Радченко взяли ночью. При обыске ничего особенно предосудительного обнаружено не было (осторожен, осторожен!), но взято было охотничье свидетельство на имя Кржижановского и его же отчет Нижегородскому земству о кустарных промыслах, озаглавленный «Поездка но Ветлужскому краю». Договорились, что эти вещи лежали в сундучке, который просила Радченко сохранить на лето мать его институтского знакомого Кржижановского. Сговорились и о многом другом, куда более важном, — показания вновь поступившего теперь должны были влиться в общую картину сплетенного леса легенд и никак не противоречить ей. Общение с Радченко, впрочем, длилось недолго. Глеб был уличен в переговорах, и Радченко перевели в другую камеру.

Через некоторое время были наконец разрешены свидания.

О, первое свидание с матерью! Как радостно засиял Глеб, приободрился в своей жалкой тюремной одежонке, запел, задрыгал от радости (вахтер ждал сурово, приоткрыв дверь клетки). Побежал почти, страж не успевал за быстроногим, а он должен был еще свистеть, предупреждая, чтобы все попрятались, чтобы не узнал узник своих друзей по неволе…
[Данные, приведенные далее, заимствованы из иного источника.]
/-! ### respond -/

@[simp] theorem State.respond_cfg (st : Status) (d : Word) : (s.respond st d).cfg = s.cfg := rfl
@[simp] theorem State.respond_rb (st : Status) (d : Word) : (s.respond st d).rb = s.rb := rfl
@[simp] theorem State.respond_head (st : Status) (d : Word) : (s.respond st d).head = s.head := rfl
@[simp] theorem State.respond_tail (st : Status) (d : Word) : (s.respond st d).tail = s.tail := rfl
@[simp] theorem State.respond_crc (st : Status) (d : Word) : (s.respond st d).crc = s.crc := rfl
@[simp] theorem State.respond_frame (st : Status) (d : Word) : (s.respond st d).frame = s.frame := rfl
@[simp] theorem State.respond_val (st : Status) (d : Word) : (s.respond st d).val = s.val := rfl
@[simp] theorem State.respond_lastSeqRx (st : Status) (d : Word) : (s.respond st d).lastSeqRx = s.lastSeqRx := rfl
@[simp] theorem State.respond_lastSeqTx (st : Status) (d : Word) : (s.respond st d).lastSeqTx = s.lastSeqTx := rfl
@[simp] theorem State.respond_errorCount (st : Status) (d : Word) : (s.respond st d).errorCount = s.errorCount := rfl
@[simp] theorem State.respond_validCount (st : Status) (d : Word) : (s.respond st d).validCount = s.validCount := rfl
@[simp] theorem State.respond_pstate (st : Status) (d : Word) : (s.respond st d).pstate = s.pstate := rfl
@[simp] theorem State.respond_byteCnt (st : Status) (d : Word) : (s.respond st d).byteCnt = s.byteCnt := rfl
@[simp] theorem State.respond_handled (st : Status) (d : Word) : (s.respond st d).handled = s.handled := rfl
@[simp] theorem State.respond_cur (st : Status) (d : Word) : (s.respond st d).cur = s.cur := rfl
@[simp] theorem State.respond_grants (st : Status) (d : Word) : (s.respond st d).grants = s.grants := rfl
@[simp] theorem State.respond_draws (st : Status) (d : Word) : (s.respond st d).draws = s.draws := rfl
@[simp] theorem State.respond_epoch (st : Status) (d : Word) : (s.respond st d).epoch = s.epoch := rfl
@[simp] theorem State.respond_resetReq (st : Status) (d : Word) : (s.respond st d).resetReq = s.resetReq := rfl

/-! ### illegal -/

@[simp] theorem State.illegal_cfg (r : Reason) : (s.illegal r).cfg = s.cfg := rfl
@[simp] theorem State.illegal_rb (r : Reason) : (s.illegal r).rb = s.rb := rfl
@[simp] theorem State.illegal_head (r : Reason) : (s.illegal r).head = s.head := rfl
@[simp] theorem State.illegal_tail (r : Reason) : (s.illegal r).tail = s.tail := rfl
@[simp] theorem State.illegal_crc (r : Reason) : (s.illegal r).crc = s.crc := rfl
@[simp] theorem State.illegal_frame (r : Reason) : (s.illegal r).frame = s.frame := rfl
@[simp] theorem State.illegal_val (r : Reason) : (s.illegal r).val = s.val := rfl
@[simp] theorem State.illegal_lastSeqRx (r : Reason) : (s.illegal r).lastSeqRx = s.lastSeqRx := rfl
@[simp] theorem State.illegal_lastSeqTx (r : Reason) : (s.illegal r).lastSeqTx = s.lastSeqTx := rfl
@[simp] theorem State.illegal_errorCount (r : Reason) : (s.illegal r).errorCount = s.errorCount := rfl
@[simp] theorem State.illegal_validCount (r : Reason) : (s.illegal r).validCount = s.validCount := rfl
@[simp] theorem State.illegal_pstate (r : Reason) : (s.illegal r).pstate = s.pstate := rfl
@[simp] theorem State.illegal_byteCnt (r : Reason) : (s.illegal r).byteCnt = s.byteCnt := rfl
@[simp] theorem State.illegal_handled (r : Reason) : (s.illegal r).handled = s.handled := rfl
@[simp] theorem State.illegal_cur (r : Reason) : (s.illegal r).cur = s.cur := rfl
@[simp] theorem State.illegal_grants (r : Reason) : (s.illegal r).grants = s.grants := rfl
@[simp] theorem State.illegal_draws (r : Reason) : (s.illegal r).draws = s.draws := rfl
@[simp] theorem State.illegal_epoch (r : Reason) : (s.illegal r).epoch = s.epoch := rfl
@[simp] theorem State.illegal_resetReq (r : Reason) : (s.illegal r).resetReq = s.resetReq := rfl

/-! ### setF -/

@[simp] theorem State.setF_cfg (r : FReg) (v : Byte) : (s.setF r v).cfg = s.cfg := rfl
@[simp] theorem State.setF_rb (r : FReg) (v : Byte) : (s.setF r v).rb = s.rb := rfl
@[simp] theorem State.setF_head (r : FReg) (v : Byte) : (s.setF r v).head = s.head := rfl
@[simp] theorem State.setF_tail (r : FReg) (v : Byte) : (s.setF r v).tail = s.tail := rfl
@[simp] theorem State.setF_crc (r : FReg) (v : Byte) : (s.setF r v).crc = s.crc := rfl
@[simp] theorem State.setF_frame (r : FReg) (v : Byte) : (s.setF r v).frame = s.frame.set r v := rfl
@[simp] theorem State.setF_val (r : FReg) (v : Byte) : (s.setF r v).val = s.val := rfl
@[simp] theorem State.setF_lastSeqRx (r : FReg) (v : Byte) : (s.setF r v).lastSeqRx = s.lastSeqRx := rfl
@[simp] theorem State.setF_lastSeqTx (r : FReg) (v : Byte) : (s.setF r v).lastSeqTx = s.lastSeqTx := rfl
@[simp] theorem State.setF_errorCount (r : FReg) (v : Byte) : (s.setF r v).errorCount = s.errorCount := rfl
@[simp] theorem State.setF_validCount (r : FReg) (v : Byte) : (s.setF r v).validCount = s.validCount := rfl
@[simp] theorem State.setF_pstate (r : FReg) (v : Byte) : (s.setF r v).pstate = s.pstate := rfl
@[simp] theorem State.setF_byteCnt (r : FReg) (v : Byte) : (s.setF r v).byteCnt = s.byteCnt := rfl
@[simp] theorem State.setF_portP (r : FReg) (v : Byte) : (s.setF r v).portP = s.portP := rfl
@[simp] theorem State.setF_portC (r : FReg) (v : Byte) : (s.setF r v).portC = s.portC := rfl
@[simp] theorem State.setF_handled (r : FReg) (v : Byte) : (s.setF r v).handled = s.handled := rfl
@[simp] theorem State.setF_cur (r : FReg) (v : Byte) : (s.setF r v).cur = s.cur := rfl
@[simp] theorem State.setF_grants (r : FReg) (v : Byte) : (s.setF r v).grants = s.grants := rfl
@[simp] theorem State.setF_draws (r : FReg) (v : Byte) : (s.setF r v).draws = s.draws := rfl
@[simp] theorem State.setF_epoch (r : FReg) (v : Byte) : (s.setF r v).epoch = s.epoch := rfl
@[simp] theorem State.setF_resetReq (r : FReg) (v : Byte) : (s.setF r v).resetReq = s.resetReq := rfl

/-! ### valWrite -/

@[simp] theorem State.valWrite_cfg (a : Nat) (b : Byte) : (s.valWrite a b).cfg = s.cfg := rfl
@[simp] theorem State.valWrite_rb (a : Nat) (b : Byte) : (s.valWrite a b).rb = s.rb := rfl
@[simp] theorem State.valWrite_head (a : Nat) (b : Byte) : (s.valWrite a b).head = s.head := rfl
@[simp] theorem State.valWrite_tail (a : Nat) (b : Byte) : (s.valWrite a b).tail = s.tail := rfl
@[simp] theorem State.valWrite_crc (a : Nat) (b : Byte) : (s.valWrite a b).crc = s.crc := rfl
@[simp] theorem State.valWrite_frame (a : Nat) (b : Byte) : (s.valWrite a b).frame = s.frame := rfl
@[simp] theorem State.valWrite_val (a : Nat) (b : Byte) : (s.valWrite a b).val = s.val.set a b := rfl
@[simp] theorem State.valWrite_lastSeqRx (a : Nat) (b : Byte) : (s.valWrite a b).lastSeqRx = s.lastSeqRx := rfl
@[simp] theorem State.valWrite_lastSeqTx (a : Nat) (b : Byte) : (s.valWrite a b).lastSeqTx = s.lastSeqTx := rfl
@[simp] theorem State.valWrite_errorCount (a : Nat) (b : Byte) : (s.valWrite a b).errorCount = s.errorCount := rfl
@[simp] theorem State.valWrite_validCount (a : Nat) (b : Byte) : (s.valWrite a b).validCount = s.validCount := rfl
@[simp] theorem State.valWrite_pstate (a : Nat) (b : Byte) : (s.valWrite a b).pstate = s.pstate := rfl
@[simp] theorem State.valWrite_byteCnt (a : Nat) (b : Byte) : (s.valWrite a b).byteCnt = s.byteCnt := rfl
@[simp] theorem State.valWrite_portP (a : Nat) (b : Byte) : (s.valWrite a b).portP = s.portP := rfl
@[simp] theorem State.valWrite_portC (a : Nat) (b : Byte) : (s.valWrite a b).portC = s.portC := rfl
@[simp] theorem State.valWrite_handled (a : Nat) (b : Byte) : (s.valWrite a b).handled = s.handled := rfl
@[simp] theorem State.valWrite_cur (a : Nat) (b : Byte) : (s.valWrite a b).cur = s.cur := rfl
@[simp] theorem State.valWrite_grants (a : Nat) (b : Byte) : (s.valWrite a b).grants = s.grants := rfl
@[simp] theorem State.valWrite_draws (a : Nat) (b : Byte) : (s.valWrite a b).draws = s.draws := rfl
@[simp] theorem State.valWrite_epoch (a : Nat) (b : Byte) : (s.valWrite a b).epoch = s.epoch := rfl
@[simp] theorem State.valWrite_resetReq (a : Nat) (b : Byte) : (s.valWrite a b).resetReq = s.resetReq := rfl

/-! ### pushByte -/

@[simp] theorem State.pushByte_cfg (b : Byte) : (s.pushByte b).cfg = s.cfg := rfl
@[simp] theorem State.pushByte_rb (b : Byte) : (s.pushByte b).rb = s.rb.set (s.phys s.tail) b := rfl
@[simp] theorem State.pushByte_head (b : Byte) : (s.pushByte b).head = s.head := rfl
@[simp] theorem State.pushByte_tail (b : Byte) : (s.pushByte b).tail = s.tail + 1 := rfl
@[simp] theorem State.pushByte_crc (b : Byte) : (s.pushByte b).crc = s.crc := rfl
@[simp] theorem State.pushByte_frame (b : Byte) : (s.pushByte b).frame = s.frame := rfl
@[simp] theorem State.pushByte_val (b : Byte) : (s.pushByte b).val = s.val := rfl
@[simp] theorem State.pushByte_lastSeqRx (b : Byte) : (s.pushByte b).lastSeqRx = s.lastSeqRx := rfl
@[simp] theorem State.pushByte_lastSeqTx (b : Byte) : (s.pushByte b).lastSeqTx = s.lastSeqTx := rfl
@[simp] theorem State.pushByte_errorCount (b : Byte) : (s.pushByte b).errorCount = s.errorCount := rfl
@[simp] theorem State.pushByte_validCount (b : Byte) : (s.pushByte b).validCount = s.validCount := rfl
@[simp] theorem State.pushByte_pstate (b : Byte) : (s.pushByte b).pstate = s.pstate := rfl
@[simp] theorem State.pushByte_byteCnt (b : Byte) : (s.pushByte b).byteCnt = s.byteCnt := rfl
@[simp] theorem State.pushByte_portP (b : Byte) : (s.pushByte b).portP = s.portP := rfl
@[simp] theorem State.pushByte_portC (b : Byte) : (s.pushByte b).portC = s.portC := rfl
@[simp] theorem State.pushByte_handled (b : Byte) : (s.pushByte b).handled = s.handled := rfl
@[simp] theorem State.pushByte_cur (b : Byte) : (s.pushByte b).cur = s.cur := rfl
@[simp] theorem State.pushByte_grants (b : Byte) : (s.pushByte b).grants = s.grants := rfl
@[simp] theorem State.pushByte_draws (b : Byte) : (s.pushByte b).draws = s.draws := rfl
@[simp] theorem State.pushByte_epoch (b : Byte) : (s.pushByte b).epoch = s.epoch := rfl
@[simp] theorem State.pushByte_resetReq (b : Byte) : (s.pushByte b).resetReq = s.resetReq := rfl

/-! ### emitHandle -/

@[simp] theorem State.emitHandle_cfg (x : Snapshot) : (s.emitHandle x).cfg = s.cfg := rfl
@[simp] theorem State.emitHandle_rb (x : Snapshot) : (s.emitHandle x).rb = s.rb := rfl
@[simp] theorem State.emitHandle_head (x : Snapshot) : (s.emitHandle x).head = s.head := rfl
@[simp] theorem State.emitHandle_tail (x : Snapshot) : (s.emitHandle x).tail = s.tail := rfl
@[simp] theorem State.emitHandle_crc (x : Snapshot) : (s.emitHandle x).crc = s.crc := rfl
@[simp] theorem State.emitHandle_frame (x : Snapshot) : (s.emitHandle x).frame = s.frame := rfl
@[simp] theorem State.emitHandle_val (x : Snapshot) : (s.emitHandle x).val = s.val := rfl
@[simp] theorem State.emitHandle_lastSeqRx (x : Snapshot) : (s.emitHandle x).lastSeqRx = s.lastSeqRx := rfl
@[simp] theorem State.emitHandle_lastSeqTx (x : Snapshot) : (s.emitHandle x).lastSeqTx = s.lastSeqTx := rfl
@[simp] theorem State.emitHandle_errorCount (x : Snapshot) : (s.emitHandle x).errorCount = s.errorCount := rfl
@[simp] theorem State.emitHandle_validCount (x : Snapshot) : (s.emitHandle x).validCount = s.validCount := rfl
@[simp] theorem State.emitHandle_pstate (x : Snapshot) : (s.emitHandle x).pstate = s.pstate := rfl
@[simp] theorem State.emitHandle_byteCnt (x : Snapshot) : (s.emitHandle x).byteCnt = s.byteCnt := rfl
@[simp] theorem State.emitHandle_portP (x : Snapshot) : (s.emitHandle x).portP = s.portP := rfl
@[simp] theorem State.emitHandle_portC (x : Snapshot) : (s.emitHandle x).portC = s.portC := rfl
@[simp] theorem State.emitHandle_handled (x : Snapshot) : (s.emitHandle x).handled = s.handled ++ [x] := rfl
@[simp] theorem State.emitHandle_cur (x : Snapshot) : (s.emitHandle x).cur = s.cur := rfl
@[simp] theorem State.emitHandle_grants (x : Snapshot) : (s.emitHandle x).grants = s.grants := rfl
@[simp] theorem State.emitHandle_draws (x : Snapshot) : (s.emitHandle x).draws = s.draws := rfl
@[simp] theorem State.emitHandle_epoch (x : Snapshot) : (s.emitHandle x).epoch = s.epoch := rfl
@[simp] theorem State.emitHandle_resetReq (x : Snapshot) : (s.emitHandle x).resetReq = s.resetReq := rfl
(«Свиданье вам… Пожалуйста, за мною»… Забилось сердце, кровь в висках стучит… Родная, это ты! Как боль души я скрою? А чтоб сберечь от встреч, мой вахтер все свистит… Мы бесконечный путь с ним вместе прошагали… Вот щелкнул ключ — я в клетку помещен. Мы через сетки две друг друга увидали. О, если бы то был кошмарный только сон… «Ни слова о делах, фамилий избегайте. Иначе разговор ваш будет прекращен…» О, мастера неволь! Как вы ни ухитряйтесь, там, где любовь крепка, ей не создать препон. В те дни не раз мы горести делили, я горд, что из одной тогда мы чаши пили.)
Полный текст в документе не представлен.